Locate the line that contains "target: the step" in the entries below, then repeat it and every following line through the line that contains "completes, and it", exactly, and no others.

### [GIVEN RECORDS]
◇ ◇ ◇ ◇ ◇
/-- Canonical memories with the same word at an address and the same bytes outside it are equal. -/
theorem Memory.eq_of_wordAt {m n : Memory} (hm : m.wf) (hn : n.wf) {addr : Nat} {v : Word} (hmv : WordAt m addr v)
    (hnv : WordAt n addr v) (hout : ∀ x, x < addr ∨ addr + 8 ≤ x → m.read x = n.read x) : m = n := by
  refine Memory.ext_read hm hn fun x => ?_
  by_cases hx : x < addr ∨ addr + 8 ≤ x
  · exact hout x hx
  · obtain ⟨k, rfl⟩ := Nat.exists_eq_add_of_le (show addr ≤ x by omega)
    rw [hmv k (by omega), hnv k (by omega)]

theorem addRR_subRR_restores {rs rd : Reg} {s t u : State} (hne : rs ≠ rd) (hrs : rs ≠ .pc) (hrd : rd ≠ .pc)
    (hadd : exec (.addRR rs rd) s = .next t) (hsub : exec (.subRR rs rd) t = .next u) : u.reg rd = s.reg rd := by
  obtain ⟨htd, htkept, _⟩ := execute2_rr_next (op := .add) hadd
  obtain ⟨hud, _⟩ := execute2_rr_next (op := .sub) hsub
  have hts : t.reg rs = s.reg rs := htkept rs hne hrs
  simp only [seen_of_ne_pc _ _ hrs, seen_of_ne_pc _ _ hrd, op2Value] at htd hud
  rw [hud, htd, hts, BitVec.add_sub_cancel]

theorem addIMr_subIMr_restores {v : Word} {rd : Reg} {s t u : State} (hwf : s.mem.wf) (hrd : rd ≠ .pc)
    (hadd : exec (.addIMr v rd) s = .next t) (hsub : exec (.subIMr v rd) t = .next u) : u.mem = s.mem := by
  have htwf : t.mem.wf := exec_keeps_wf hwf hadd
  obtain ⟨htreg, _, _, htword, htout⟩ := execute2_iMr_next (op := .add) hwf hadd
  obtain ⟨_, _, _, huword, huout⟩ := execute2_iMr_next (op := .sub) htwf hsub
  have haddr : seen t 11 rd = seen s 11 rd := by rw [seen_of_ne_pc _ _ hrd, seen_of_ne_pc _ _ hrd, htreg rd hrd]
  rw [haddr] at huword huout
  rw [readWord_of_wordAt htword, op2Value, op2Value, BitVec.add_sub_cancel] at huword
  exact Memory.eq_of_wordAt (exec_keeps_wf htwf hsub) hwf huword (wordAt_readWord _ _)
    fun x hx => (huout x hx).trans (htout x hx)

theorem subRR_self {r : Reg} {s t : State} (h : exec (.subRR r r) s = .next t) : t.reg r = 0 := by
  obtain ⟨hr, _⟩ := execute2_rr_next (op := .sub) h
  exact hr.trans (BitVec.sub_self _)

/-- Settles O45: the subtrahend is what the sum was made with, since the addition leaves the register or the immediate,
and the address, as they were. -/
theorem subtractionUndoesAddition : Obligations.SubtractionUndoesAddition :=
  ⟨fun _ _ _ _ _ => addRR_subRR_restores, fun _ _ _ _ _ => addIMr_subIMr_restores, fun _ _ _ => subRR_self⟩

end Sys2Proof.Machine

/-! NOT and NOT6 (R180 to R183): how the one-operand encodings run, each operand kind's effect, the two opcodes, and that
a complement undoes itself. -/

namespace Sys2Proof.Machine

/-! ### The one-operand encodings

The kind in the high cmode nibble decides whether the low one is a register code, checked, or ignored before a field
(R81 to R84). -/

theorem parseF1_reg (op : Op1) (r : Nibble) (bytes : List Byte) :
    parseF1 op (byteOf 0x0 r :: bytes) = takeReg r >>= fun q => .ok (instrCmplReg op q, bytes) := by
  simp [parseF1, cmplKindTable]

theorem parseF1_memImm (op : Op1) (r : Nibble) (bytes : List Byte) :
    parseF1 op (byteOf 0x1 r :: bytes) =
      takeWord 2 bytes >>= fun field => .ok (instrCmplMemImm op field.1, field.2) := by
  simp [parseF1, cmplKindTable]

theorem parseF1_memReg (op : Op1) (r : Nibble) (bytes : List Byte) :
    parseF1 op (byteOf 0x2 r :: bytes) = takeReg r >>= fun q => .ok (instrCmplMemReg op q, bytes) := by
  simp [parseF1, cmplKindTable]

/-- The bytes of a one-operand instruction decode as what follows their opcode does. -/
theorem decode_oneOperand (op : Op1) (bytes : List Byte) :
    decode ((Opcode.one op).byte :: bytes) = parseF1 op bytes := by
  rw [decode_eq_parse, parse_one]

/-- The two-byte encodings: the code is checked. -/
theorem codedR {op : Op1} {kind : Nibble} {i : Reg → Instr}
    (hparse : ∀ r bytes, parseF1 op (byteOf kind r :: bytes) = takeReg r >>= fun q => .ok (i q, bytes)) :
    CodedR (Opcode.one op).byte kind i := by
  intro r
  refine ⟨fun hr => raises_of_decode (e := .register r) (by simp [maxLength]) (fun rest => ?_) (fun _ => rfl),
    fun q hq => runsAs_of_decode (by simp [maxLength]) fun rest => ?_⟩
  · exact (decode_oneOperand op (byteOf kind r :: rest)).trans (by rw [hparse, takeReg_of_invalid hr]; rfl)
  · exact (decode_oneOperand op (byteOf kind r :: rest)).trans (by rw [hparse, takeReg_of_some hq]; rfl)

/-- The ten-byte encodings: no code is checked. -/
theorem codedField_memImm (op : Op1) : CodedField (Opcode.one op).byte 0x1 (instrCmplMemImm op) := fun r v =>
  runsAs_of_decode (by simp [maxLength]) fun rest =>
    (decode_oneOperand op (byteOf 0x1 r :: (bytesOfWord v ++ rest))).trans
      (by rw [parseF1_memImm, takeWord_bytesOfWord]; rfl)

theorem raises_kind (op : Op1) {kind : Nibble} (h : 2 < kind.toNat) (r : Nibble) :
    Raises [(Opcode.one op).byte, byteOf kind r] (.decodeFault .cmode (byteOf kind r)) := by
  have hkind : cmplKindTable (hiNibble (byteOf kind r)) = none := by rw [hiNibble_byteOf, cmplKindTable_eq_none.2 h]
  exact raises_cmode (opcodeOf_byte (.one op)) hkind

/-! ### The operand kinds in memory

`exec` of an instruction is `execute1` of its operand by computation, for either opcode. -/

theorem execute1_memImm (da : Word) (s : State) (hwf : s.mem.wf) (hin : InRange da .byte) :
    ∃ t, execute1 (.memImm da) s = .next t ∧ WritesByte s t 10 da (~~~(s.mem.read da.toNat)) :=
  execute1_mem rfl rfl hwf hin

theorem execute1_memImm_fault (da : Word) (s : State) (hout : ¬InRange da .byte) :
    execute1 (.memImm da) s = .fault (.memoryFault da .byte .read s.pc) :=
  execute1_mem_fault rfl rfl hout

theorem execute1_memReg (r : Reg) (s : State) (hwf : s.mem.wf) (hin : InRange (seen s 2 r) .byte) :
    ∃ t, execute1 (.memReg r) s = .next t ∧ WritesByte s t 2 (seen s 2 r) (~~~(s.mem.read (seen s 2 r).toNat)) :=
  execute1_mem rfl (resolveDest_memReg s 2 r) hwf hin

theorem execute1_memReg_fault (r : Reg) (s : State) (hout : ¬InRange (seen s 2 r) .byte) :
    execute1 (.memReg r) s = .fault (.memoryFault (seen s 2 r) .byte .read s.pc) :=
  execute1_mem_fault rfl (resolveDest_memReg s 2 r) hout

/-! ### NOT and NOT6 -/

/-- Settles O40: a register cannot fault, and a byte is read before it is written, so its fault is a read fault. -/
theorem notComplements : Obligations.NotComplements :=
  ⟨codedR (parseF1_reg .not), codedField_memImm .not, codedR (parseF1_memReg .not),
    fun _ r hkind => raises_kind .not hkind r,
    execute1_reg, execute1_memImm, execute1_memImm_fault, execute1_memReg, execute1_memReg_fault⟩

/-- Settles O41: as NOT, whose operand is executed by the same function. -/
theorem not6Complements : Obligations.Not6Complements :=
  ⟨codedR (parseF1_reg .not6), codedField_memImm .not6, codedR (parseF1_memReg .not6),
    fun _ r hkind => raises_kind .not6 hkind r,
    execute1_reg, execute1_memImm, execute1_memImm_fault, execute1_memReg, execute1_memReg_fault,
    fun _ _ => ⟨rfl, rfl⟩, fun _ _ => rfl⟩

/-! ### A complement undoes itself -/

theorem exec_instrCmplReg (op : Op1) (r : Reg) (s : State) : exec (instrCmplReg op r) s = execute1 (.reg r) s := by
  cases op <;> rfl

theorem exec_instrCmplMemImm (op : Op1) (da : Word) (s : State) :
    exec (instrCmplMemImm op da) s = execute1 (.memImm da) s := by
  cases op <;> rfl

theorem exec_instrCmplMemReg (op : Op1) (r : Reg) (s : State) :
    exec (instrCmplMemReg op r) s = execute1 (.memReg r) s := by
  cases op <;> rfl

/-- Any register but PC is complemented as the state before holds it; PC is seen past the instruction (R101). -/
theorem reg_of_exec_instrCmplReg {op : Op1} {r : Reg} {s t : State} (hr : r ≠ .pc)
    (h : exec (instrCmplReg op r) s = .next t) : t.reg r = ~~~(s.reg r) := by
  rw [exec_instrCmplReg] at h
  obtain ⟨hreg, _⟩ := of_exists_next (execute1_reg r s) h
  rw [hreg, seen_of_ne_pc s 2 hr]

/-- A complement of memory that answers a next state wrote the complement of the byte it read, and no other. -/
theorem mem_of_execute1_mem {d : Dest} {s t : State} {addr : Word}
    (hd : resolveDest d (s.advance (2 + destFieldBytes d)) = .mem addr) (h : execute1 d s = .next t) :
    t.mem = s.mem.write addr.toNat (~~~(s.mem.read addr.toNat)) := by
  rw [execute1, outcomeOf_eq_next] at h
  obtain ⟨r, rfl, _⟩ | ⟨addr', ha, _, rfl⟩ := operate1_ok h
  · cases hd
  · cases hd.symm.trans ha
    rfl

/-- The two memory forms on one address have one effect on the memory, under either opcode. -/
theorem mem_of_exec_complement {op : Op1} {i : Instr} {addr : Word} {s t : State}
    (hi : i = instrCmplMemImm op addr ∨ ∃ r, i = instrCmplMemReg op r ∧ seen s 2 r = addr) (h : exec i s = .next t) :
    t.mem = s.mem.write addr.toNat (~~~(s.mem.read addr.toNat)) := by
  obtain rfl | ⟨r, rfl, rfl⟩ := hi
  · rw [exec_instrCmplMemImm] at h
    exact mem_of_execute1_mem rfl h
  · rw [exec_instrCmplMemReg] at h
    exact mem_of_execute1_mem (resolveDest_memReg s 2 r) h

/-- Writing back the byte that stood at an address restores a canonical memory, whatever was written there since. -/
theorem Memory.write_write_read {m : Memory} (h : m.wf) (addr : Nat) (v : Byte) :
    (m.write addr v).write addr (m.read addr) = m := by
  have hv : (m.write addr v).wf := Memory.write_wf h addr v
  refine Memory.ext_read (Memory.write_wf hv _ _) h fun x => ?_
  rw [Memory.read_write hv, Memory.read_write h]
  by_cases hx : x = addr
  · rw [if_pos hx, hx]
  · rw [if_neg hx, if_neg hx]

/-- Settles O44: the second complement reads what the first wrote, and writes back what stood there before. -/
theorem complementingTwiceRestores : Obligations.ComplementingTwiceRestores := by
  refine ⟨fun op op' r s t u hr hst htu => ?_, fun op op' i j addr s t u hwf hi hj hst htu => ?_⟩
  · rw [reg_of_exec_instrCmplReg hr htu, reg_of_exec_instrCmplReg hr hst, BitVec.not_not]
  · have hread : t.mem.read addr.toNat = ~~~(s.mem.read addr.toNat) := by
      rw [mem_of_exec_complement hi hst, Memory.read_write hwf, if_pos rfl]
    calc u.mem
      _ = t.mem.write addr.toNat (~~~(t.mem.read addr.toNat)) := mem_of_exec_complement hj htu
      _ = t.mem.write addr.toNat (s.mem.read addr.toNat) := by rw [hread, BitVec.not_not]
      _ = s.mem := by rw [mem_of_exec_complement hi hst, Memory.write_write_read hwf]

end Sys2Proof.Machine

/-! NOP and HALT (R190, R191), and what writing PC does to the flow of control (R193 to R195). -/

namespace Sys2Proof.Machine

/-! ### NOP and HALT -/

/-- All NOP does: PC passes it (R190). -/
theorem exec_nop (s : State) : exec .nop s = .next (s.advance 1) := rfl

/-- Settles O42: PC moves by the length of NOP, and passing an instruction touches nothing else. -/
theorem nopOnlyMovesPc : Obligations.NopOnlyMovesPc :=
  ⟨runsAs_encode .nop,
    fun s => ⟨s.advance 1, exec_nop s, fun _ => State.reg_advance_ne s 1, State.reg_advance_pc s 1,
      ⟨rfl, rfl, rfl, rfl⟩, fun _ => rfl⟩,
    fun _ => step_of_capacity_le_pc⟩

/-- READ AFTER WRITE, for a flag bit read at any index: past the eight bits both bytes read as clear. -/
theorem getLsbD_writeBit (flags : BitVec 8) (n : Fin 8) (m : Nat) (v : Bool) :
    (writeBit flags n v).getLsbD m = if m = n then v else flags.getLsbD m := by
  by_cases hm : m < 8
  · simpa [testBit, Fin.ext_iff] using testBit_writeBit flags n ⟨m, hm⟩ v
  · rw [if_neg (by omega), BitVec.getLsbD_of_ge _ _ (by omega), BitVec.getLsbD_of_ge _ _ (by omega)]

/-- Settles O43: HALT is NOP but for the one flag bit it writes. -/
theorem haltSetsTheHaltBit : Obligations.HaltSetsTheHaltBit := by
  refine ⟨runsAs_encode .halt, fun s => ⟨(s.advance 1).setHalt, exec_halt s, ?set, ?others, ?registers,
    State.reg_advance_pc s 1, fun _ => rfl, rfl, rfl, rfl⟩, fun _ => step_of_capacity_le_pc⟩
  case set => exact (getLsbD_writeBit ..).trans (if_pos rfl)
  case others => exact fun n hn => (getLsbD_writeBit ..).trans (if_neg hn)
  case registers => exact fun r hr => by rw [State.reg_setHalt, State.reg_advance_ne s 1 hr]

/-! ### Writing PC -/

theorem seen_closeLoad (s : State) (len : Nat) (r : Reg) : seen s.closeLoad len r = seen s len r := by
  rw [seen, seen, State.pc_closeLoad, State.reg_closeLoad]

theorem toNat_zext64_le (b : Byte) : (zext64 b).toNat ≤ 255 := by
  have hb := b.isLt
  rw [zext64, BitVec.toNat_setWidth_of_le (by decide)]
  omega

/-- An instruction at PC whose effect is to write `target` to PC transfers control there, whatever the target: the step
completes, and it is the next step's fetch that faults where the target is outside the memory (R193, R195). -/
theorem step_to_of_writesRegister_pc {s : State} {i : Instr} {len : Nat} {target : Word} (hs : s.status = .running)
    (hb : AtPc s (encode i)) (h : ∃ t, exec i s.closeLoad = .next t ∧ WritesRegister s.closeLoad t len .pc target) :
    ∃ t, step s = .next t ∧ t.pc = target ∧
      (Config.memCapacity ≤ target.toNat → step t = .fault (.memoryFault target .byte .fetch target)) := by
  obtain ⟨t, hexec, rfl, _, _, ⟨_, hstatus, _⟩, _⟩ := h
  exact ⟨t, (runsAs_encode i s hs hb).trans hexec, rfl, step_of_capacity_le_pc (hstatus.trans hs)⟩

theorem step_pc_of_writesRegister_pc {s : State} {i : Instr} {len : Nat} {target : Word} (hs : s.status = .running)
    (hb : AtPc s (encode i)) (h : ∃ t, exec i s.closeLoad = .next t ∧ WritesRegister s.closeLoad t len .pc target) :
    ∃ t, step s = .next t ∧ t.pc = target := by
  obtain ⟨t, hstep, hpc, _⟩ := step_to_of_writesRegister_pc hs hb h
  exact ⟨t, hstep, hpc⟩

/-- Settles O46: each instruction writes PC, MOV what its source holds and ADD and SUB what they compute from the address
after the instruction, which is the PC they see (R101). -/
theorem writingPcTransfersControl : Obligations.WritingPcTransfersControl := by
  refine ⟨fun s target hs hb => ?movIR, fun s k hs hb => ?addIR, fun s k hs hb => ?subIR, fun s r hs hr hb => ?movRR,
    fun s sa hs hin hb => ?movMiR, fun s r hs hin hb => ?movMrR⟩
  case movIR => exact step_to_of_writesRegister_pc hs hb (execute2_ir .mov target .pc s.closeLoad)
  case addIR => exact step_pc_of_writesRegister_pc hs hb (execute2_ir .add k .pc s.closeLoad)
  case subIR => exact step_pc_of_writesRegister_pc hs hb (execute2_ir .sub k .pc s.closeLoad)
  case movRR =>
    have hseen : seen s.closeLoad 3 r = s.reg r := by rw [seen_closeLoad, seen_of_ne_pc s 3 hr]
    rw [← hseen]
    exact step_pc_of_writesRegister_pc hs hb (execute2_rr .mov r .pc s.closeLoad)
  case movMiR => exact step_pc_of_writesRegister_pc hs hb (execute2_miR .mov sa .pc s.closeLoad hin)
  case movMrR =>
    rw [← seen_closeLoad] at hin ⊢
    obtain ⟨t, hstep, hpc⟩ := step_pc_of_writesRegister_pc hs hb (execute2_mrR .mov r .pc s.closeLoad hin)
    exact ⟨t, hstep, hpc, hpc ▸ toNat_zext64_le _⟩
◇ ◇ ◇ ◇ ◇
### [ANSWER BELOW]
/-- An instruction at PC whose effect is to write `target` to PC transfers control there, whatever the target: the step
completes, and it is the next step's fetch that faults where the target is outside the memory (R193, R195). -/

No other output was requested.